(Beginning of Information)
/-- GEN_RESUME (R283) goes on: the root judges the image headers of all members, each copies its entries, and once all have, each
switches its cache. The root's answer waits among the contributions under key 0. -/
def Run.genResume (f : FurrowIx) (h : Handle) (tag : Tag) : Nat → Run s₀ → Run s₀
  | 0, r => r
  | k + 1, r =>
    match (r.fur f).atWork h tag 0x65 with
    | none => r
    | some q =>
      let c := r.fur f
      let head := CacheHead.of (bytesAt q.carried (q.carried.length - 64) 64)
      if q.stage < 2 then
        let own := r.imageReport f q
        let bad := if imageKind q.desc = 1 ∨ q.stage = 1 then none else c.firstBad (q.eng f) [(2, imageOff q.desc, 64)]
        let y := if imageKind q.desc = 1 ∧ q.stage = 0 then r.grnFetch f h tag (imageOff q.desc) 64 else (r, none, [])
        match bad, y.2.1 with
        | some p, _ => let z := r.readFault (q.eng f) p; z.1.engineEnds f h tag z.2
        | none, some psa => let z := (y.1.fur f).nandFault (q.eng f) psa; (y.1.setFur f z.1).engineEnds f h tag z.2
        | none, none =>
          match y.1.roundTrip f q 0 own (fun ps => r.judgeResume f q ps) with
          | (r, none) => r
          | (r, some bs) =>
            let reason := fieldAt bs 0 1
            if reason ≠ 0 then r.resumeExpired f q reason
            else Run.genResume f h tag k (r.modFur f fun c => c.modReq h tag fun q =>
              { q with carried := q.carried ++ bytesAt bs (1 + 64 * c.flatNumber q) 64 })
      else if q.stage = 2 then Run.genResume f h tag k (r.copyImage f q head)
      else if q.stage = 3 then
        if c.transfers h tag then r else Run.genResume f h tag k (r.modFur f fun c => c.modReq h tag fun q => { q with stage := 4 })
      else match r.roundTrip f q 2 [] (fun _ => []) with
        | (r, none) => r
        | (r, some _) => r.resumeCache f q head

/-- GEN_RESUME. -/
def execGenResume (f : FurrowIx) (h : Handle) (tag : Tag) (s : State) : Host.Outcome State Fault Refusal :=
  (Run.genResume f h tag 5 (Run.start s)).done

/-! ### GEN_DISCARD and PAUSE_SWEEP (R284, R285) -/

/-- GEN_DISCARD (R285): every member discards its image and clears its entry. -/
def execGenDiscard (f : FurrowIx) (h : Handle) (tag : Tag) (s : State) : Host.Outcome State Fault Refusal :=
  let r := Run.start s
  (match (s.furrow f).atWork h tag 0x66 with
   | none => r
   | some q =>
     let d := q.desc
     let p := (r.fur f).imageSpot f q
     let r := ((r.dropImage f h tag p).freePause f h (imageOff d) (imageKind d) (imageShift d)).modFur f fun c =>
       { c with halfImages := c.halfImages.filter fun x => x ≠ (h, p) }
     r.awaitEnd f h tag (Ending.ok 0 (if q.origin.isSome then 0 else imageOff d))).done

/-- A running resume holds an image (R284). -/
def Furrow.resumeHolds (c : Furrow) (h : Handle) (x : PauseEntry) : Bool :=
  c.reqs.any fun q => q.h = h && q.phase = Phase.running && opcodeOf q.desc = 0x65 && imageOff q.desc = x.off && imageKind q.desc = x.kind &&
    imageShift q.desc = x.shift

/-- Where the image of a pause-table entry lies, as the pause left it; none where the furrow no longer knows the member that keeps it, as
after a reset (log 62). -/
def Furrow.entrySpot (c : Furrow) (h : Handle) (x : PauseEntry) : Option Spot :=
  if x.kind = 1 then some ⟨4, 0, x.off, 0, 0⟩
  else match c.peers.find? fun y => y.1 = h && y.2.1 = x.off && y.2.2.1 = x.shift with
    | some y => some y.2.2.2
    | none => if x.shift = 0 then some ⟨2, 0, x.off, 0, 0⟩ else none

/-- The discard of a sweep is MOVE time of the context: the rule gives no amount, and it is free (R284; log 62). -/
def Run.chargeSweep (r : Run s₀) (f : FurrowIx) (h : Handle) : Run s₀ :=
  let x := r.free
  let n := x.1.toNat
  x.2.modFur f fun c =>
    let k := classIx .move
    { (c.modCtx h fun y => { y with nsDue := y.nsDue.set k (y.nsDue[k] + BitVec.ofNat 64 n), thisQuantum := y.thisQuantum + n }) with
      tally := c.tally.charge h .move n }

/-- The sweep of one context's table: expired images are discarded, and their entries kept as DISCARDED (R284). -/
def Run.sweepContext (r : Run s₀) (f : FurrowIx) (h : Handle) : Run s₀ :=
  (r.pauseEntries f h).foldl (fun (r : Run s₀) x =>
    let c := r.fur f
    let e := x.2
    if e.kind = 0 ∨ e.discarded ∨ c.cal.stamp.toNat < e.expiry ∨ c.resumeHolds h e then r
    else
      let r := match c.entrySpot h e with | some p => r.dropImage f h boxTag p | none => r
      (r.chargeSweep f h).setPause f h x.1 { e with discarded := true }) r

/-- PAUSE_SWEEP (R284): once a second of calendar time, while the calendar clock is valid. -/
def execPauseSweep (f : FurrowIx) (s : State) : Host.Outcome State Fault Refusal :=
  let c := s.furrow f
  (if !c.cal.valid ∨ !c.serves ∨ c.cal.stamp.toNat / 32768 = c.lastSweep.toNat / 32768 then Run.start s
   else ((Run.start s).modFur f fun c => { c with lastSweep := c.cal.stamp }).each (List.finRange 64) fun r h =>
     if (s.furrow f).ctx[h].owns then r.sweepContext f h else r).done

/-- The estimates of the three opcodes (R288). -/
def costGenPause (r : Run s₀) (f : FurrowIx) (h : Handle) (d : List Byte) : Cost :=
  let op := (opcodeOf d).toNat
  if op = 0x66 then .flat 1000
  else
    let x := if op = 0x64 then r.cacheAt f h (tref d 16).off else CacheHead.of (r.imageHere f h (imageOff d) (imageKind d))
    if x.ok then .flat (1000 * ceilDiv (cacheBytes x.committed x.eb) 65536) else .unknown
(End of Information)
[Task brief]: Look at the material above and copy, word for word, its lines from the first through the one containing "(Run.genResume f h".

[Task solution]:
/-- GEN_RESUME (R283) goes on: the root judges the image headers of all members, each copies its entries, and once all have, each
switches its cache. The root's answer waits among the contributions under key 0. -/
def Run.genResume (f : FurrowIx) (h : Handle) (tag : Tag) : Nat → Run s₀ → Run s₀
  | 0, r => r
  | k + 1, r =>
    match (r.fur f).atWork h tag 0x65 with
    | none => r
    | some q =>
      let c := r.fur f
      let head := CacheHead.of (bytesAt q.carried (q.carried.length - 64) 64)
      if q.stage < 2 then
        let own := r.imageReport f q
        let bad := if imageKind q.desc = 1 ∨ q.stage = 1 then none else c.firstBad (q.eng f) [(2, imageOff q.desc, 64)]
        let y := if imageKind q.desc = 1 ∧ q.stage = 0 then r.grnFetch f h tag (imageOff q.desc) 64 else (r, none, [])
        match bad, y.2.1 with
        | some p, _ => let z := r.readFault (q.eng f) p; z.1.engineEnds f h tag z.2
        | none, some psa => let z := (y.1.fur f).nandFault (q.eng f) psa; (y.1.setFur f z.1).engineEnds f h tag z.2
        | none, none =>
          match y.1.roundTrip f q 0 own (fun ps => r.judgeResume f q ps) with
          | (r, none) => r
          | (r, some bs) =>
            let reason := fieldAt bs 0 1
            if reason ≠ 0 then r.resumeExpired f q reason
            else Run.genResume f h tag k (r.modFur f fun c => c.modReq h tag fun q =>
              { q with carried := q.carried ++ bytesAt bs (1 + 64 * c.flatNumber q) 64 })
      else if q.stage = 2 then Run.genResume f h tag k (r.copyImage f q head)
      else if q.stage = 3 then
        if c.transfers h tag then r else Run.genResume f h tag k (r.modFur f fun c => c.modReq h tag fun q => { q with stage := 4 })
      else match r.roundTrip f q 2 [] (fun _ => []) with
        | (r, none) => r
        | (r, some _) => r.resumeCache f q head

/-- GEN_RESUME. -/
def execGenResume (f : FurrowIx) (h : Handle) (tag : Tag) (s : State) : Host.Outcome State Fault Refusal :=
  (Run.genResume f h tag 5 (Run.start s)).done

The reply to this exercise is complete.